(THE RECORDS Opens)

/-- R51: the word-port kinds, and which step issues each. -/
def Obligations.WordPortKinds : Prop :=
  (∀ d : Word64,
    decode (.port { wkind := 0, data := d }) = .instr .next32 ∧
    decode (.port { wkind := 1, data := d }) = .instr .next64 ∧
    decode (.port { wkind := 2, data := d }) = .instr (.seed64 d) ∧
    ∃ why, decode (.port { wkind := 3, data := d }) = .illegal why) ∧
  ∀ s t : State, step s = .next t →
    (∀ w, t.lastEvent = some (.next32 w) →
      s.phase = .seeddraw ∨ (s.phase = .fetch ∧ s.op.map srcSel = some .src32)) ∧
    (∀ w, t.lastEvent = some (.next64 w) → s.phase = .fetch ∧ s.op.map srcSel = some .src64) ∧
    (∀ v, t.lastEvent = some (.seed64 v) → s.phase = .seedload ∧ v = s.seed)

/-- R46: the constants of the six operations. -/
def Obligations.OperationConstants : Prop :=
  (∀ op, (isRaw op = true ↔ op = .rbits) ∧
    (takesSeed op = true ↔ op = .bern64 ∨ op = .rade64) ∧
    (srcSel op = .src64 ↔ op = .bern64 ∨ op = .rade64) ∧
    (wordWidth op = if op = .bern64 ∨ op = .rade64 then 64 else 32) ∧
    (op ≠ .rbits → usableBits op = if op = .bern64 then 63 else 31) ∧
    (mapSel op = if op = .rbits then none else if op = .rade ∨ op = .rade64 then some .rade else some .bern) ∧
    (otypeOf op = if op = .logi then .bool else .int))

/-! ### How a step runs an instruction -/

/-- A step in an accepting phase is `exec` of the instruction the record on the port decodes to; the record leaves the
port and the turn's reset input is used up (R41, R74; logs 9 and 10 for the two inputs). -/
def Obligations.StepRunsPresentedCommand : Prop :=
  ∀ (s : State) (r : CmdRecord) (rest : List CmdRecord) (i : Instr),
    resetNow s = false → s.phase.accepting = true → s.cmdPort = r :: rest → decode (.cmd r) = .instr i →
      step s = exec i { s with resetIn := s.resetIn.tail, cmdPort := rest }

/-- A step in a busy phase is `exec` of the command CFG holds (R10, R74; log 11). -/
def Obligations.StepRunsLatchedCommand : Prop :=
  ∀ (s : State) (op : Op),
    resetNow s = false → s.phase.accepting = false → s.op = some op →
      step s = exec (Instr.ofCommand op s.n.toInt (if cwSeedv s.cfg then some s.seed else none))
        { s with resetIn := s.resetIn.tail }

/-- The busy steps that use the word port run its transactions: FETCH and SEEDDRAW a NEXT32 or NEXT64 and then latch the
word the transaction carried, SEEDLOAD a SEED64 of SEED (R51, R76 to R78). -/
def Obligations.StepRunsPortTransaction : Prop :=
  ∀ (s u : State) (op : Op), resetNow s = false → s.op = some op →
    (∀ w, s.phase = .seeddraw → exec .next32 { s with resetIn := s.resetIn.tail } = .next u →
      u.lastEvent = some (.next32 w) →
        step s = .next { u with seed := w.setWidth 64, seedDrawn := true, phase := .seedload }) ∧
    (s.phase = .seedload → exec (.seed64 s.seed) { s with resetIn := s.resetIn.tail } = .next u →
        step s = .next { u with phase := .fetch }) ∧
    (∀ w, s.phase = .fetch → srcSel op = .src32 → exec .next32 { s with resetIn := s.resetIn.tail } = .next u →
      u.lastEvent = some (.next32 w) →
        step s = .next { u with word := w.setWidth 64, wordsDrawn := u.wordsDrawn + 1, j := 0, phase := .emit }) ∧
    (∀ w, s.phase = .fetch → srcSel op = .src64 → exec .next64 { s with resetIn := s.resetIn.tail } = .next u →
      u.lastEvent = some (.next64 w) →
        step s = .next { u with word := w, wordsDrawn := u.wordsDrawn + 1, j := 0, phase := .emit })

/-- The host's placement of a command word makes the next step run it (log 15). -/
def Obligations.PlacedCommandRunsNext : Prop :=
  ∀ (s : State) (nbits w : Nat) (i : Instr), 8 ≤ nbits → decodeTableWord nbits w = some i →
    step (s.withFetchWord nbits w) = exec i { s with phase := if s.phase.accepting then s.phase else .idle }

/-- With no command presented the block waits and keeps everything (R74, R106; log 8). -/
def Obligations.WaitingKeepsEverything : Prop :=
  ∀ s : State, resetNow s = false → s.phase.accepting = true → s.cmdPort = [] →
    step s = .next { s with resetIn := s.resetIn.tail, lastEvent := none }

/-! ### ACCEPT and errors -/

/-- R75: ACCEPT of each of the six commands. A legal count is set up; a count out of range and an illegal word raise
their errors; while the block is busy a presented command is not read. -/
def Obligations.AcceptReadsValidatesSetsUp : Prop :=
  (∀ (op : Op) (n : Int) (seed : Option Word64) (s : State),
    (seed.isSome = true → takesSeed op = true) → s.phase.accepting = true →
      (0 ≤ n → n ≤ 2147483647 →
        exec (Instr.ofCommand op n seed) s = .next { s with
          cfg := cwOf op seed.isSome, filled := 0, wordsDrawn := 0, j := 0, seedDrawn := false, errcode := .none,
          n := BitVec.ofInt 32 n,
          numWords := BitVec.ofNat 32 (if isRaw op then n.toNat else (n.toNat + usableBits op - 1) / usableBits op),
          seed := seed.getD 0,
          phase := if n = 0 then .done else if !takesSeed op then .fetch
            else if seed.isSome then .seedload else .seeddraw,
          lastEvent := some .commandRead }) ∧
      (n < 0 ∨ 2147483647 < n →
        exec (Instr.ofCommand op n seed) s = .next { s with
          cfg := cwOf op seed.isSome, filled := 0, wordsDrawn := 0, j := 0, seedDrawn := false,
          errcode := if n < 0 then .nNegative else .nTooLarge, n := 0, numWords := 0, seed := 0, phase := .error,
          lastEvent := some .commandRead })) ∧
  (∀ (s : State) (r : CmdRecord) (rest : List CmdRecord) (why : DecodeError),
    resetNow s = false → s.phase.accepting = true → s.cmdPort = r :: rest → decodeCmd r = .illegal why →
      step s = .next { s with
        resetIn := s.resetIn.tail, cmdPort := rest, cfg := r.cw, filled := 0, wordsDrawn := 0, j := 0,
        seedDrawn := false, errcode := .illegalCmd, n := 0, numWords := 0, seed := 0, phase := .error,
        lastEvent := some .commandRead }) ∧
  (∀ (s t : State) (q : List CmdRecord), s.phase.accepting = false → step s = .next t →
    t.cmdPort = s.cmdPort ∧ step { s with cmdPort := q } = .next { t with cmdPort := q })

/-- R93: the two causes of InvalidArgument, their codes, tested in ACCEPT and nowhere else. -/
def Obligations.InvalidCountIsReported : Prop :=
  (∀ (s t : State) (r : CmdRecord) (rest : List CmdRecord) (i : Instr),
    resetNow s = false → s.phase.accepting = true → s.cmdPort = r :: rest → decodeCmd r = .instr i →
      step s = .next t →
      (r.nIn.toInt < 0 → t.phase = .error ∧ t.errcode.code = 1) ∧
      (2147483647 < r.nIn.toInt → t.phase = .error ∧ t.errcode.code = 2) ∧
      (0 ≤ r.nIn.toInt → r.nIn.toInt ≤ 2147483647 → t.phase ≠ .error ∧ t.errcode.code = 0)) ∧
  (∀ s t : State, s.phase.accepting = false → resetNow s = false → step s = .next t →
    t.errcode = s.errcode ∧ t.phase ≠ .error)

/-- R94 and R97: the whole state after a failed command, the cause in ERRCODE, and what STATUS reads. -/
def Obligations.ErrorEntry : Prop :=
  ∀ (s t : State) (r : CmdRecord) (rest : List CmdRecord),
    resetNow s = false → s.phase.accepting = true → s.cmdPort = r :: rest → step s = .next t → t.phase = .error →
      t = { s with
        resetIn := s.resetIn.tail, cmdPort := rest, phase := .error, errcode := t.errcode, cfg := r.cw, n := 0,
        numWords := 0, wordsDrawn := 0, filled := 0, j := 0, seed := 0, seedDrawn := false,
        lastEvent := some .commandRead } ∧
      (((∃ i, decodeCmd r = .instr i) ∧ r.nIn.toInt < 0 ∧ t.errcode = .nNegative ∧ t.status = 0x0066) ∨
        ((∃ i, decodeCmd r = .instr i) ∧ 2147483647 < r.nIn.toInt ∧ t.errcode = .nTooLarge ∧ t.status = 0x00A6) ∨
        ((∃ why, decodeCmd r = .illegal why) ∧ t.errcode = .illegalCmd ∧ t.status = 0x00E6))

/-- R96: the order of the checks, and that no error arises after ACCEPT. -/
def Obligations.CheckOrder : Prop :=
  (∀ (s t : State) (r : CmdRecord) (rest : List CmdRecord),
    resetNow s = false → s.phase.accepting = true → s.cmdPort = r :: rest → step s = .next t →
      ((∃ why, decodeCmd r = .illegal why) → t.errcode = .illegalCmd) ∧
      ((∃ i, decodeCmd r = .instr i) →
        t.errcode = if r.nIn.toInt < 0 then .nNegative else if 2147483647 < r.nIn.toInt then .nTooLarge else .none)) ∧
  (∀ s t : State, s.phase.accepting = false → step s = .next t → t.phase ≠ .error)

/-- R98: a failed command touches nothing outside the block's registers and makes no transaction but the command read. -/
def Obligations.FailedCommandLeavesNoTrace : Prop :=
  ∀ s t : State, step s = .next t → t.phase = .error →
    outsideUnchanged s t ∧ (t.lastEvent = none ∨ t.lastEvent = some .commandRead)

(THE RECORDS Closes)

## EXERCISE GOAL
Return only those lines of the records that contain the string "isRaw".

## RESULT FOR THIS EXERCISE
  (∀ op, (isRaw op = true ↔ op = .rbits) ∧
          numWords := BitVec.ofNat 32 (if isRaw op then n.toNat else (n.toNat + usableBits op - 1) / usableBits op),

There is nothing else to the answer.